Towards a Better Prediction of Peak Concentration, Volume of Distribution, and Half-life After Oral Drug Administration in Man, Using Allometry

It is imperative that new drugs demonstrate adequate pharmacokinetic properties, allowing an optimal safety margin and convenient dosing regimens in clinical practice, which then lead to better patient compliance. Such pharmacokinetic properties include suitable peak (maximum) plasma drug concentration (Cmax), area under the plasma concentration-time curve (AUC) and a suitable half-life t(½). The Cmax and t(½) following oral drug administration are functions of the oral clearance (CL/F) and apparent volume of distribution during the terminal phase by the oral route (V(z)/F), each of which may be predicted and combined to estimate Cmax and t(½). Allometric scaling is a widely used methodology in the pharmaceutical industry to predict human pharmacokinetic parameters such as clearance and volume of distribution. In our previous published work, we have evaluated the use of allometry for prediction of CL/F and AUC. In this paper we describe the evaluation of different allometric scaling approaches for the prediction of Cmax, V(z)/F and t(½) after oral drug administration in man.

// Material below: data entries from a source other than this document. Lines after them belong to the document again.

theorem State.ackEps_ep {l : List Nat} (hl : ∀ i ∈ l, i < 16) (s : State) (j : Nat) :
    (l.foldl State.ackEp s).ep j = if j ∈ l then (s.ep j).acked else s.ep j := by
  induction l generalizing s with
  | nil => rfl
  | cons i l ih =>
    rw [List.foldl_cons, ih (fun k hk => hl k (List.mem_cons_of_mem _ hk)), State.ackEp_ep (hl i List.mem_cons_self)]
    by_cases hj : j = i
    · subst hj
      rw [if_pos rfl, if_pos (c := j ∈ j :: l) List.mem_cons_self]
      split <;> rfl
    · rw [if_neg hj]
      exact if_congr (by simp [hj]) rfl rfl

theorem State.PortsMap.ackEps (s : State) (l : List Nat) : s.PortsMap (fun u => l.foldl State.ackEp u) := by
  refine State.PortsMap.foldl (I := fun _ => True) (fun _ _ _ => trivial) (fun u i _ => ?_) l trivial
  exact ((State.PortsMap.setEp u i (u.ep i).acked).comp (State.PortsMap.logEp _ i 10 0)).congr fun _ => rfl

/-- FAULT_N as the pulse, HOLD_MODE and FORCE ask for it. -/
def Flt.followed (f : Flt) (now : Nat) : Flt :=
  let pulse := match f.pulseEnd with | none => false | some e => decide (now < e)
  if pulse || f.holdsLow then { f with pinLow := true, pulseEnd := if pulse then f.pulseEnd else none }
  else if f.ballLow now then { f with pinLow := false, pulseEnd := none, releasedAt := some now }
  else { f with pinLow := false, pulseEnd := none }

theorem State.pinFollow_eq (s : State) : s.pinFollow = s.setFlt (s.flt.followed s.now) := by
  unfold State.pinFollow Flt.followed
  dsimp only
  rw [apply_ite s.setFlt, apply_ite s.setFlt] <;> rfl

theorem State.PortsMap.pinFollow (s : State) : s.PortsMap State.pinFollow :=
  (State.PortsMap.setFlt s (s.flt.followed s.now)).congr fun _ => State.pinFollow_eq _

/-- The slots of the open episodes. -/
def State.openSlots (s : State) : List Nat := (List.range 16).filter (fun i => (s.ep i).isOpen)

theorem State.ackEps_keeps (s : State) (l : List Nat) : (l.foldl State.ackEp s).FltStep s ∧ s.FltStep (l.foldl State.ackEp s) := by
  have hstep : s.FltStep (l.foldl State.ackEp s) := State.FltStep.foldl (fun u i =>
    (State.FltStep.setEp u i _).trans (State.Noted.logEp _ i 10 0).aside.step) l s
  refine ⟨?_, hstep⟩
  unfold State.FltStep
  rw [hstep]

Twenty-nine compounds developed at Janssen Research and Development (a division of Janssen Pharmaceutica NV), covering a wide range of physicochemical and pharmacokinetic properties, were selected. The Cmax following oral dosing of a compound was predicted using (i) simple allometry alone; (ii) simple allometry along with correction factors such as plasma protein binding (PPB), maximum life-span potential or brain weight (reverse rule of exponents, unbound Cmax approach); and (iii) an indirect approach using allometrically predicted CL/F and V(z)/F and absorption rate constant (k(a)). The k(a) was estimated from (i) in vivo pharmacokinetic experiments in preclinical species; and (ii) predicted effective permeability in man (P(eff)), using a Caco-2 permeability assay. The V(z)/F was predicted using allometric scaling with or without PPB correction. The t(½). was estimated from the allometrically predicted parameters CL/F and V(z)/F. Predictions were deemed adequate when errors were within a 2-fold range.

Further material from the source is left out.